I haven't been able to get real data for email field data usage by asking around and it's been time-intensive. I think it's not worth continuing to do that and instead to try to do it programmatically.
There are several points where the email address data shows up:
- the report view
- the supersearch API
- the raw crash API
In all of these cases, the user needs to be logged in and have PII permissions so we always know who's accessing the field.
The first two are in the webapp. Travis suggested hiding the email address data behind a click-wall. Clicking on the click-wall logs the event, then shows the email address to the user. We have a very limited set of users, so we could (ab)use Grafana for raw counts (who looked, when). We could create a db table and toss an entry in there and get more detailed information (who looked, which crashid, when).
The second two are in the API. With the supersearch API, the user has to explicitly include the email field in the list of columns/facets to get back. We can record an event based on whether "email" is in the requested columns/facets. Earlier, I was concerned that the Crash Stats site itself uses the supersearch API a lot, but I think recording those cases as well is the right thing to do. Do we want to log an event that the user requested the email field? Do we want to log an event for each crash id the user saw?

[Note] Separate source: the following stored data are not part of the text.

/-- The parts of the state that a command may write, on any path; it leaves every other part as it is. -/
def Instr.mayWrite : Instr → List Part
  | .matrixMac .. => recordParts
  | .matrixDrainComplete .. => recordParts ++ [.xlat]
  | .weightLoad .. => recordParts
  | .weightLoadComplete .. => recordParts ++ [.xlat]
  | .vecLoad .. => recordParts
  | .vecStore .. => recordParts
  | .vecOp .. => recordParts
  | .slotSet .. => recordParts
  | .slotGet .. => [.grates]
  | .slotClear .. => recordParts
  | .slotPublish .. => recordParts
  | .slotRetire .. => recordParts
  | .unitWait .. => [.grates]
  | .unitWaitMet .. => recordParts ++ [.xlat]
  | .eventSignal .. => [.grates]
  | .eventSignalEffect .. => recordParts ++ [.xlat]
  | .eventWait .. => [.grates]
  | .eventWaitMet .. => [.grates]
  | .tallyWait .. => [.grates]
  | .tallyWaitMet .. => [.grates]
  | .waitTimeout .. => recordParts
  | .eventRead .. => [.grates]
  | .schedBoundary .. => [.grates]
  | .boundaryReached .. => recordParts ++ [.xlat]
  | .ecall .. => [.grates]
  | .ecallStop .. => recordParts ++ [.xlat]
  | .ebreak .. => recordParts
  | .tcLoad .. => agentParts ++ [.xlat]
  | .tcStore .. => agentParts ++ [.xlat]
  | .tcAmo .. => agentParts ++ [.xlat]
  | .coreLoad .. => agentParts
  | .coreStore .. => [.out, .grates, .harts, .reqs, .nextReq, .flue]
  | .coreAmo .. => agentParts
  | .cboZero .. => agentParts
  | .fence .. => recordParts ++ [.harts]
  | .deviceSpaceAccess .. => partsBut [.pending, .elapsed]
  | .storePerformed .. => agentParts ++ [.xlat]
  | .storeErrorResponse .. => agentParts ++ [.xlat]
  | .storeResponseTimeout .. => agentParts ++ [.xlat]
  | .walkReadReturn .. => resumeParts
  | .externalScratchpadAccess .. => recordParts ++ [.harts]
  | .remoteWindowBusyClear .. => [.spadWins, .flue]
  | .stopreq .. => [.grates]
  | .grateResume .. => [.grates]
  | .toidle .. => recordParts
  | .idleClearDone .. => [.mem, .grates, .xlat, .reqs]
  | .guardModeWrite .. => [.grates, .stoker]
  | .rds .. => agentParts
  | .rdx .. => agentParts
  | .upg .. => agentParts
  | .wbm .. => agentParts
  | .eve .. => agentParts
  | .readonce .. => agentParts
  | .writefull .. => agentParts
  | .writepart .. => agentParts
  | .cohAtomic .. => agentParts
  | .snps .. => agentParts
  | .snpx .. => agentParts
  | .snpxi .. => agentParts
  | .snpinv .. => agentParts
  | .cohData .. => agentParts
  | .acku .. => agentParts
  | .snoopResponse .. => agentParts
  | .retry .. => [.coh, .fabric]
  | .grant .. => agentParts
  | .cmp .. => agentParts
  | .done .. => agentParts
  | .evictionWriteback .. => agentParts
  | .snoopTimeout .. => agentParts
  | .reclaimWalkDone .. => recordParts
  | .clean .. => [.coh]
  | .flush .. => [.coh]
  | .ashclr .. => [.coh]
  | .lock .. => [.mem, .coh]
  | .maintComplete .. => agentParts
  | .ashClr .. => [.coh, .stoker]
  | .ashOvfClear .. => [.coh]
  | .poolModeEnter .. => [.coh, .stoker]
  | .poolModeLeave .. => [.coh]
  | .poolLeaveDone .. => agentParts
  | .poolAgeSweep => [.coh]
  | .xlatReplyReplay .. => resumeParts
  | .xlatReplyRefuse .. => recordParts ++ [.xlat, .jobs, .reqs, .nextReq, .fulStat, .flue]
  | .xlatInvRange .. => [.xlat]
  | .xlatInvContext .. => [.xlat]
  | .xlatInvAll => [.xlat]
  | .xlatInvDone => resumeParts
  | .rotChange .. => [.owners, .rot, .coh, .fabric, .stoker]
  | .rotChangeDone .. => [.mem, .badLines, .memCtl, .resv, .owners, .rot, .coh, .fabric]
  | .ringCfgWrite .. => [.rings, .stoker]
  | .ringEnable .. => [.rings, .ringq, .ringCmd]
  | .ringPause .. => [.rings, .ringCmd]
  | .ringResume .. => recordParts ++ [.ringCmd]
  | .ringDisable .. => recordParts ++ [.ringCmd]
  | .doorbell .. => recordParts ++ [.harts]
  | .recordDoorbell .. => recordParts ++ [.harts]
  | .descriptorFetchReturn .. => recordParts
  | .descriptorRefetch .. => [.ringq]
  | .descriptorWaitMet .. => [.ringq]
  | .nop .. => recordParts
  | .copy .. => recordParts ++ [.xlat, .jobs, .reqs, .nextReq, .flue, .served]
  | .inlineOp .. => recordParts ++ [.xlat, .jobs, .reqs, .nextReq, .flue, .served]
  | .reduce .. => recordParts ++ [.xlat, .jobs, .reqs, .nextReq, .flue, .served]
  | .tilemove .. => recordParts ++ [.xlat, .jobs, .reqs, .nextReq, .flue]
  | .atomic .. => recordParts ++ [.xlat, .jobs, .reqs, .nextReq, .flue, .served]
  | .launch .. => recordParts ++ [.xlat, .reqs, .nextReq, .flue]
  | .fuller .. => recordParts ++ [.xlat, .jobs, .reqs, .nextReq, .fulStat, .flue, .served]
  | .engineCompletion .. => recordParts ++ [.xlat, .jobs, .reqs, .nextReq, .fulStat, .flue]
  | .hostFlushReadReturn .. => [.jobs, .reqs, .hosts]
  | .streamWrite .. => recordParts ++ [.streams]
  | .streamRead .. => recordParts ++ [.streams]
  | .streamAppend .. => recordParts ++ [.streams]
  | .streamCommit .. => recordParts ++ [.streams]
  | .streamDeadline .. => recordParts ++ [.streams]
  | .streamPause .. => recordParts ++ [.streams]
  | .streamResume .. => recordParts ++ [.streams]
  | .streamClose .. => recordParts ++ [.streams, .streamBad]
  | .streamExtend .. => recordParts ++ [.streams]
  | .deadlineMiss .. => recordParts ++ [.streams]
  | .tideSwitch .. => recordParts ++ [.spadWins]
  | .flueWrite .. => recordParts ++ [.tallies, .flue]
  | .flueMerge .. => recordParts ++ [.tallies, .flue]
  | .flueAtomic .. => recordParts ++ [.tallies, .flue]
  | .flueRead .. => recordParts ++ [.flue]
  | .flueAck .. => resumeParts
  | .flueData .. => resumeParts
  | .flueErr .. => resumeParts
  | .flueForward .. => [.out, .flue]
  | .flueReadTimeout .. => resumeParts
  | .flueFlitReceive .. => resumeParts ++ [.group, .kindle, .trust]
  | .flueReplayFail .. => resumeParts ++ [.group, .kindle, .trust]
  | .flueErrrate .. => resumeParts ++ [.group, .kindle, .trust]
  | .flueLos .. => resumeParts ++ [.group, .kindle, .trust]
  | .flueLockLost .. => resumeParts ++ [.group, .kindle, .trust]
  | .flueRemoteDown .. => resumeParts ++ [.group, .kindle, .trust]
  | .flueRetrainTimer .. => recordParts ++ [.flue, .kindle]
  | .flueTrainingDone .. => resumeParts ++ [.group, .kindle, .trust]
  | .flueTrainingTimeout .. => resumeParts ++ [.group, .kindle, .trust]
  | .flueAttestDone .. => resumeParts ++ [.group, .kindle, .trust]
  | .probationEnd .. => resumeParts ++ [.group, .kindle, .trust]
  | .flueLinkUp .. => recordParts ++ [.flue, .kindle]
  | .flueKeyUpdate .. => resumeParts ++ [.group, .kindle, .trust]
  | .key .. => [.flue]
  | .fluLinkEn .. => resumeParts ++ [.group, .kindle, .trust]
  | .fluLinkRetrain .. => resumeParts ++ [.group, .kindle, .trust]
  | .fluLinkHoldctl .. => recordParts ++ [.flue, .kindle]
  | .fluLinkLoop .. => recordParts ++ [.flue, .group, .kindle]
  | .helloSend => [.out, .flue, .group]
  | .hello .. => resumeParts ++ [.group, .kindle, .trust]
  | .peerWatchdogExpiry .. => resumeParts ++ [.group, .kindle, .trust]
  | .syncSend => [.out, .flue, .group]
  | .sync .. => recordParts ++ [.tick, .streams, .flue, .group]
  | .formOffer .. => [.out, .group, .stoker]
  | .offerWindowEnd => recordParts ++ [.tick, .streams, .flue, .group]
  | .table .. => recordParts ++ [.tick, .streams, .flue, .group, .kindle]
  | .ack .. => [.out, .group, .stoker]
  | .ackWindowEnd => recordParts ++ [.flue, .group, .kindle]
  | .joinReq .. => [.out, .group, .stoker]
  | .group .. => recordParts ++ [.flue, .group, .kindle]
  | .dead .. => resumeParts ++ [.group, .kindle]
  | .membSetEmpty .. => recordParts ++ [.flue, .group, .kindle]
  | .membAdmit .. => recordParts ++ [.flue, .group, .kindle]
  | .timebaseTick .. => recordParts ++ [.tick, .elapsed, .spadWins, .tallies, .ctxs, .xlat, .ringCmd, .streams, .streamBad, .coefs, .flue, .group, .power, .trust]
  | .bundleBringUp .. => recordParts ++ [.fabric, .kindle]
  | .keptMapBringUp .. => recordParts ++ [.fabric, .kindle]
  | .bringUpDone .. => recordParts ++ [.fabric, .kindle]
  | .sidebandTimeout .. => recordParts ++ [.fabric, .kindle]
  | .bundleCrcError .. => [.free, .fabric]
  | .bundleReplayThreshold .. => recordParts ++ [.fabric, .kindle]
  | .bundleRetrain .. => recordParts ++ [.fabric, .kindle]
  | .bundleOff .. => recordParts ++ [.fabric, .kindle]
  | .routeDrainMarker .. => recordParts ++ [.fabric]
  | .dietestEn .. => recordParts ++ [.harts, .fabric, .group]
  | .dietestGo .. => recordParts ++ [.harts, .fabric]
  | .dietestDone .. => [.fabric]
  | .hostLinkUp .. => agentParts ++ [.kindle]
  | .hostLinkDown .. => resumeParts ++ [.kindle, .trust]
  | .genWordReadDone .. => agentParts
  | .hostRequestTimeout .. => resumeParts ++ [.kindle, .trust]
  | .hostSnoopTimeout .. => resumeParts ++ [.kindle, .trust]
  | .hostLinkForce .. => resumeParts ++ [.kindle, .trust]
  | .ideInsecure .. => resumeParts ++ [.kindle, .trust]
  | .hostInboundWrite .. => recordParts
  | .hostInboundRead .. => recordParts
  | .hostAtomicop .. => recordParts
  | .hostBar0Read .. => [.out, .stoker]
  | .cxlMemrd .. => agentParts
  | .cxlMemwr .. => agentParts
  | .cxlBirsp .. => [.coh, .hosts, .fabric]
  | .perstAssert .. => resumeParts ++ [.kindle, .trust]
  | .damperWindow .. => [.grates, .power]
  | .slewGovernorStep .. => resumeParts ++ [.owners, .rot, .group, .power, .kindle, .trust, .served]
  | .correctionUpdate .. => [.power]
  | .droopDetect .. => [.power]
  | .dipDetect .. => [.power, .stoker]
  | .dipRecover .. => [.power]
  | .dipHoldEnd => [.power]
  | .supplyResetLevel .. => partsBut [.pending, .elapsed]
  | .thermalStep .. => [.power]
  | .thermalTrip .. => partsBut [.pending, .elapsed, .free, .out, .nextReq]
  | .rootPllLock => [.power, .kindle]
  | .slavePllLockLost .. => partsBut [.pending, .elapsed]
  | .refclkLost => resumeParts ++ [.group, .power, .kindle, .trust]
  | .dmpCapCfgWrite .. => [.power, .stoker]
  | .dmpDroopCfgWrite .. => [.power, .stoker]
  | .dmpCorrWrite .. => [.power]
  | .feedApplied .. => recordParts ++ [.power, .kindle]
  | .softStartDone => [.power]
  | .senseOpen => partsBut [.pending, .elapsed, .out, .nextReq]
  | .supplyLoss => partsBut [.pending, .elapsed, .out, .nextReq]
  | .kindleK0 .. => recordParts ++ [.kindle, .trust]
  | .kindleK1 .. => partsBut [.pending, .elapsed, .nextReq]
  | .kindleK2 => recordParts ++ [.kindle, .trust]
  | .kindleK3 .. => recordParts ++ [.power, .kindle]
  | .kindleK4 .. => recordParts ++ [.kindle]
  | .kindleK5 .. => recordParts ++ [.owners, .kindle]
  | .kindleK6 => resumeParts ++ [.ports, .group, .kindle, .trust]
  | .kindleStageTimeout .. => partsBut [.pending, .elapsed]
  | .confirm => [.kindle]
  | .resetCluster .. => partsBut [.pending, .elapsed]
  | .resetHearth .. => partsBut [.pending, .elapsed]
  | .resetPackage .. => partsBut [.pending, .elapsed]
  | .moduleReset .. => partsBut [.pending, .elapsed, .nextReq]
  | .packageReset .. => partsBut [.pending, .elapsed, .nextReq]
  | .hearthDieReset .. => partsBut [.pending, .elapsed]
  | .clusterReset .. => agentParts ++ [.xlat, .kindle]
  | .arbRaise .. => [.trust, .stoker]
  | .arbRaiseDone .. => [.trust]
  | .keyGenerate .. => [.trust, .stoker]
  | .keyGenerateDone => [.trust]
  | .getMeasurements .. => [.free, .out]
  | .challenge .. => [.free, .out]
  | .keyExchange .. => [.free, .out, .trust]
  | .debugToken .. => [.out, .trust, .stoker]
  | .patrolScrub .. => [.mem, .badLines, .memCtl, .stoker]
  | .sensorSample .. => partsBut [.pending, .elapsed, .free, .nextReq]
  | .leakDetected => partsBut [.pending, .elapsed, .free, .out, .nextReq]
  | .orderlyPowerDown .. => partsBut [.pending, .elapsed, .free, .out, .nextReq]
  | .logMirror => [.stoker]
  | .heartbeatKick .. => recordParts ++ [.harts]
  | .heartbeatPeriod .. => recordParts ++ [.harts]
  | .heartbeatExpired => partsBut [.pending, .elapsed, .nextReq]
  | .logRead .. => [.out, .stoker]
  | .configWrite .. => [.out, .stoker]
  | .moduleResetMessage .. => partsBut [.pending, .elapsed, .nextReq]
  | .powerDown .. => [.out, .stoker]
  | .getSensorReading .. => [.out]
  | .pldmComponentWrite .. => [.free, .out, .kindle, .stoker]
  | .pldmVerify .. => [.out, .kindle, .stoker]
  | .pldmApply .. => [.out, .kindle]
  | .rstAssert => partsBut [.pending, .elapsed, .nextReq]
  | .rstRelease => [.kindle]
  | .checkpoint .. => [.out, .train]
  | .buddyCopyDone .. => [.train]
  | .stagingDone .. => [.train]
  | .recovery .. => [.stoker, .train]
  | .restoreReplay .. => [.stoker, .train]
  | .registerWrite .. => partsBut [.pending, .elapsed]
  | .matrixLastStepRead .. => recordParts ++ [.xlat]
  | .tileControllerCsrWrite .. => recordParts
  | .deviceContextWrite .. => [.harts]
  | .perstRelease .. => [.hosts]
  | .refclkReturn => [.power]
  | .hostCompletion .. => resumeParts
  | .ideKm .. => [.out, .reqs, .hosts, .stoker]
  | .msiXTableWrite .. => [.out, .hosts, .stoker]
  | .keyTableReinstallDone .. => agentParts ++ [.trust]

/-- What a command keeps, from a state r to a state s: the canonical form of the memory, the fuses that no command blows, and every
part that the mask m does not name (bit i for the i-th part); no anti-rollback counter falls (R520). -/
structure Kept (m : Nat) (r s : State) : Prop where
  mem : Mem.wf r.mem = true → Mem.wf s.mem = true
  fuses : s.trust.cstep = r.trust.cstep ∧ s.trust.hsteps = r.trust.hsteps ∧ s.trust.permlock = r.trust.permlock
  arb : ∀ i, arbValue r i ≤ arbValue s i
  frame : ∀ p : Part, m.testBit p.ctorIdx = false → p.same r s

end Sys2Proof
end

The raw crash API always returns the email address. Since the user isn't explicitly signaling they plan to look at the email address, I think we should record a different maybe-used event so we can differentiate.
So rough scope of work:
- half-week: figure out how we want to capture events and implement how to get the data in for recording and how to get the data back out again for analysis
- 2 days: implement the click-wall in the report view
- 1 day (may not need to do this): implement the click-wall in supersearch
- 1 day: implement event recording in the supersearch API (need to make sure using supersearch doesn't double-count)
- 1 day: implement event recording in raw crash API
My rough estimate is 1-2 weeks of work to implement email data usage tracking.